*** Data Section Begins ***

-- ==== Sys2Proof/Machine/Crypto.lean ====
section
/-! DEFINITION. The published functions that the manual names: SHA-256 (28 R411), SipHash-2-4 (12 R253) and AES-256-GCM (25
R392), over bytes in the order in which they are taken. -/

namespace Sys2Proof.Machine

/-- The number whose bytes are given, highest first. -/
def ofBytesBE (bs : List Byte) : Nat := bs.foldl (fun a b => a * 256 + b.toNat) 0

/-- The 32-bit words of a list of bytes, highest byte first. -/
def wordsBE : Nat → List Byte → List (BitVec 32)
  | 0, _ => []
  | n + 1, bs => BitVec.ofNat 32 (ofBytesBE (bs.take 4)) :: wordsBE n (bs.drop 4)

/-! SHA-256. -/

/-- The 64 round constants, the first highest. -/
def shaConstants : Nat :=
  0x428a2f9871374491b5c0fbcfe9b5dba53956c25b59f111f1923f82a4ab1c5ed5d807aa9812835b01243185be550c7dc3 * 2 ^ 1664 +
  0x72be5d7480deb1fe9bdc06a7c19bf174e49b69c1efbe47860fc19dc6240ca1cc2de92c6f4a7484aa5cb0a9dc76f988da * 2 ^ 1280 +
  0x983e5152a831c66db00327c8bf597fc7c6e00bf3d5a7914706ca63511429296727b70a852e1b21384d2c6dfc53380d13 * 2 ^ 896 +
  0x650a7354766a0abb81c2c92e92722c85a2bfe8a1a81a664bc24b8b70c76c51a3d192e819d6990624f40e3585106aa070 * 2 ^ 512 +
  0x19a4c1161e376c082748774c34b0bcb5391c0cb34ed8aa4a5b9cca4f682e6ff3748f82ee78a5636f84c878148cc70208 * 2 ^ 128 +
  0x90befffaa4506cebbef9a3f7c67178f2

/-- A chaining value, or the working variables of a round. -/
structure Sha where
  a : BitVec 32
  b : BitVec 32
  c : BitVec 32
  d : BitVec 32
  e : BitVec 32
  f : BitVec 32
  g : BitVec 32
  h : BitVec 32
  deriving DecidableEq, Repr

/-- The initial chaining value. -/
def shaStart : Sha := ⟨0x6a09e667, 0xbb67ae85, 0x3c6ef372, 0xa54ff53a, 0x510e527f, 0x9b05688c, 0x1f83d9ab, 0x5be0cd19⟩

/-- The message schedule, its last word first: `n` more words. -/
def shaExtend : Nat → List (BitVec 32) → List (BitVec 32)
  | 0, w => w
  | n + 1, w =>
    let x := w.getD 1 0
    let y := w.getD 14 0
    shaExtend n (((x.rotateRight 17 ^^^ x.rotateRight 19 ^^^ x >>> 10) + w.getD 6 0 +
      (y.rotateRight 7 ^^^ y.rotateRight 18 ^^^ y >>> 3) + w.getD 15 0) :: w)

/-- One round, with the sum of its constant and its word. -/
def Sha.round (s : Sha) (kw : BitVec 32) : Sha :=
  let t := s.h + (s.e.rotateRight 6 ^^^ s.e.rotateRight 11 ^^^ s.e.rotateRight 25) +
    (s.e &&& s.f ^^^ ~~~s.e &&& s.g) + kw
  let u := (s.a.rotateRight 2 ^^^ s.a.rotateRight 13 ^^^ s.a.rotateRight 22) +
    (s.a &&& s.b ^^^ s.a &&& s.c ^^^ s.b &&& s.c)
  ⟨t + u, s.a, s.b, s.c, s.d + t, s.e, s.f, s.g⟩

/-- One block of 64 bytes. -/
def Sha.block (s : Sha) (bs : List Byte) : Sha :=
  let w := (shaExtend 48 (wordsBE 16 bs).reverse).reverse
  let r := ((List.range 64).zip w).foldl
    (fun s q => s.round (BitVec.ofNat 32 (shaConstants / 2 ^ (32 * (63 - q.1))) + q.2)) s
  ⟨s.a + r.a, s.b + r.b, s.c + r.c, s.d + r.d, s.e + r.e, s.f + r.f, s.g + r.g, s.h + r.h⟩

/-- Blocks in order. -/
def Sha.blocks (s : Sha) : Nat → List Byte → Sha
  | 0, _ => s
  | n + 1, bs => (s.block (bs.take 64)).blocks n (bs.drop 64)

/-- The digest; its first byte is the highest. -/
def sha256 (bs : List Byte) : BitVec 256 :=
  let m := bs ++ 0x80 :: List.replicate ((119 - bs.length % 64) % 64) 0 ++ (toBytes (8 * bs.length) 8).reverse
  let r := shaStart.blocks (m.length / 64) m
  r.a ++ r.b ++ r.c ++ r.d ++ r.e ++ r.f ++ r.g ++ r.h

/-! SipHash-2-4. -/

/-- The four state words. -/
structure Sip where
  a : BitVec 64
  b : BitVec 64
  c : BitVec 64
  d : BitVec 64
  deriving DecidableEq, Repr

/-- One round. -/
def Sip.round (s : Sip) : Sip :=
  let a := s.a + s.b
  let b := s.b.rotateLeft 13 ^^^ a
  let a := a.rotateLeft 32
  let c := s.c + s.d
  let d := s.d.rotateLeft 16 ^^^ c
  let a := a + d
  let d := d.rotateLeft 21 ^^^ a
  let c := c + b
  let b := b.rotateLeft 17 ^^^ c
  ⟨a, b, c.rotateLeft 32, d⟩

/-- One word of the message. -/
def Sip.word (s : Sip) (m : BitVec 64) : Sip :=
  let t := ({ s with d := s.d ^^^ m }).round.round
  { t with a := t.a ^^^ m }

/-- Words of eight bytes, and then the last: the bytes left and the length. -/
def Sip.words (s : Sip) (len : Nat) : Nat → List Byte → Sip
  | 0, bs => s.word (BitVec.ofNat 64 (ofBytes bs + len % 256 * 2 ^ 56))
  | n + 1, bs => (s.word (BitVec.ofNat 64 (ofBytes (bs.take 8)))).words len n (bs.drop 8)

/-- The 64-bit output for a key whose low half is the first. -/
def sipHash64 (key : BitVec 128) (bs : List Byte) : BitVec 64 :=
  let k0 : BitVec 64 := key.truncate 64
  let k1 : BitVec 64 := (key >>> 64).truncate 64
  let s : Sip := ⟨k0 ^^^ 0x736f6d6570736575, k1 ^^^ 0x646f72616e646f6d, k0 ^^^ 0x6c7967656e657261, k1 ^^^ 0x7465646279746573⟩
  let s := s.words bs.length (bs.length / 8) bs
  let s := ({ s with c := s.c ^^^ 0xff }).round.round.round.round
  s.a ^^^ s.b ^^^ s.c ^^^ s.d

/-- The content hash of a line: bits [39:0] (12 R253). -/
def sipHash (key : BitVec 128) (bs : List Byte) : BitVec 40 := (sipHash64 key bs).truncate 40

/-! AES-256. -/

/-- The substitution table, the entry of 0 highest. -/
def aesSubstitution : Nat :=
  0x637c777bf26b6fc53001672bfed7ab76ca82c97dfa5947f0add4a2af9ca472c0b7fd9326363ff7cc34a5e5f171d83115 * 2 ^ 1664 +
  0x04c723c31896059a071280e2eb27b27509832c1a1b6e5aa0523bd6b329e32f8453d100ed20fcb15b6acbbe394a4c58cf * 2 ^ 1280 +
  0xd0efaafb434d338545f9027f503c9fa851a3408f929d38f5bcb6da2110fff3d2cd0c13ec5f974417c4a77e3d645d1973 * 2 ^ 896 +
  0x60814fdc222a908846eeb814de5e0bdbe0323a0a4906245cc2d3ac629195e479e7c8376d8dd54ea96c56f4ea657aae08 * 2 ^ 512 +
  0xba78252e1ca6b4c6e8dd741f4bbd8b8a703eb5664803f60e613557b986c11d9ee1f8981169d98e949b1e87e9ce5528df * 2 ^ 128 +
  0x8ca1890dbfe6426841992d0fb054bb16

/-- The substitution of a byte. -/
def aesSub (b : Byte) : Byte := BitVec.ofNat 8 (aesSubstitution / 2 ^ (8 * (255 - b.toNat)))

/-- A byte times x in the field of AES. -/
def aesTwice (b : Byte) : Byte := if b.msb then b <<< 1 ^^^ 0x1B else b <<< 1

/-- Two lists of bytes, added bit by bit. -/
def xorBytes (x y : List Byte) : List Byte := (x.zip y).map (fun q => q.1 ^^^ q.2)

/-- The key schedule, its last word first: words from number `i` on. -/
def aesExpand : Nat → Nat → List (List Byte) → List (List Byte)
  | 0, _, w => w
  | n + 1, i, w =>
    let t := w.headD []
    let t := if i % 8 = 0 then xorBytes ((t.drop 1 ++ t.take 1).map aesSub) [BitVec.ofNat 8 (2 ^ (i / 8 - 1)), 0, 0, 0]
      else if i % 8 = 4 then t.map aesSub else t
    aesExpand n (i + 1) (xorBytes (w.getD 7 []) t :: w)

/-- Consecutive parts of four bytes. -/
def fours : Nat → List Byte → List (List Byte)
  | 0, _ => []
  | n + 1, bs => bs.take 4 :: fours n (bs.drop 4)

/-- The 60 words of the schedule of a key of 32 bytes. -/
def aesSchedule (key : List Byte) : List (List Byte) := (aesExpand 52 8 (fours 8 key).reverse).reverse

/-- The key of a round. -/
def aesRoundKey (w : List (List Byte)) (r : Nat) : List Byte := ((w.drop (4 * r)).take 4).flatten

/-- Row r of each column comes from r columns further on. -/
def aesShift (s : List Byte) : List Byte := (List.range 16).map (fun k => s.getD (k % 4 + 4 * ((k / 4 + k % 4) % 4)) 0)

/-- A column, mixed. -/
def aesMix (s : List Byte) : List Byte :=
  (List.range 16).map (fun k =>
    let at_ := fun (r : Nat) => s.getD (k / 4 * 4 + (k + r) % 4) 0
    aesTwice (at_ 0) ^^^ aesTwice (at_ 1) ^^^ at_ 1 ^^^ at_ 2 ^^^ at_ 3)

/-- A block of 16 bytes under a key of 32. -/
def aesBlock (key block : List Byte) : List Byte :=
  let w := aesSchedule key
  let s := (List.range 13).foldl (fun s r => xorBytes (aesMix (aesShift (s.map aesSub))) (aesRoundKey w (r + 1)))
    (xorBytes block (aesRoundKey w 0))
  xorBytes (aesShift (s.map aesSub)) (aesRoundKey w 14)

/-! Galois/Counter Mode. -/

/-- Key stream of n blocks from counter block `ctr` on, under a key and an IV of 12 bytes. -/
def gcmStream (key iv : List Byte) : Nat → Nat → List Byte
  | 0, _ => []
  | n + 1, ctr => aesBlock key (iv ++ (toBytes ctr 4).reverse) ++ gcmStream key iv n (ctr + 1)

/-- The product of two blocks, bit 0 of a block the highest: n bits of x are left. -/
def gcmMul : Nat → Nat → Nat → Nat → Nat
  | 0, _, _, z => z
  | n + 1, x, v, z =>
    gcmMul n x (if v % 2 = 1 then (v / 2) ^^^ (0xE1 * 2 ^ 120) else v / 2) (if x.testBit n then z ^^^ v else z)

/-- GHASH of n blocks of 16 bytes, the last filled up with zeros. -/
def ghash (h : Nat) : Nat → List Byte → Nat → Nat
  | 0, _, y => y
  | n + 1, bs, y =>
    let b := bs.take 16
    ghash h n (bs.drop 16) (gcmMul 128 (y ^^^ ofBytesBE (b ++ List.replicate (16 - b.length) 0)) h 0)

/-- A payload under a key and an IV whose first byte is the highest; its own inverse. -/
def gcmCrypt (key : BitVec 256) (iv : BitVec 96) (bs : List Byte) : List Byte :=
  xorBytes bs (gcmStream (bytesOf key) (bytesOf iv).reverse ((bs.length + 15) / 16) 2)

/-- The tag for a header and a plaintext; its first byte is the lowest. -/
def gcmTag (key : BitVec 256) (iv : BitVec 96) (header plain : List Byte) : BitVec 128 :=
  let k := bytesOf key
  let h := ofBytesBE (aesBlock k (List.replicate 16 0))
  let cipher := gcmCrypt key iv plain
  let y := ghash h ((header.length + 15) / 16) header 0
  let y := ghash h ((cipher.length + 15) / 16) cipher y
  let y := gcmMul 128 (y ^^^ (8 * header.length * 2 ^ 64 + 8 * cipher.length)) h 0
  wordOf 128 (xorBytes (toBytes y 16).reverse (gcmStream k (bytesOf iv).reverse 1 1))

end Sys2Proof.Machine
end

*** Data Section Ends ***

Assignment: If a line in the records has the word "aesMix", copy that line.

Reply:
def aesMix (s : List Byte) : List Byte :=
  let s := (List.range 13).foldl (fun s r => xorBytes (aesMix (aesShift (s.map aesSub))) (aesRoundKey w (r + 1)))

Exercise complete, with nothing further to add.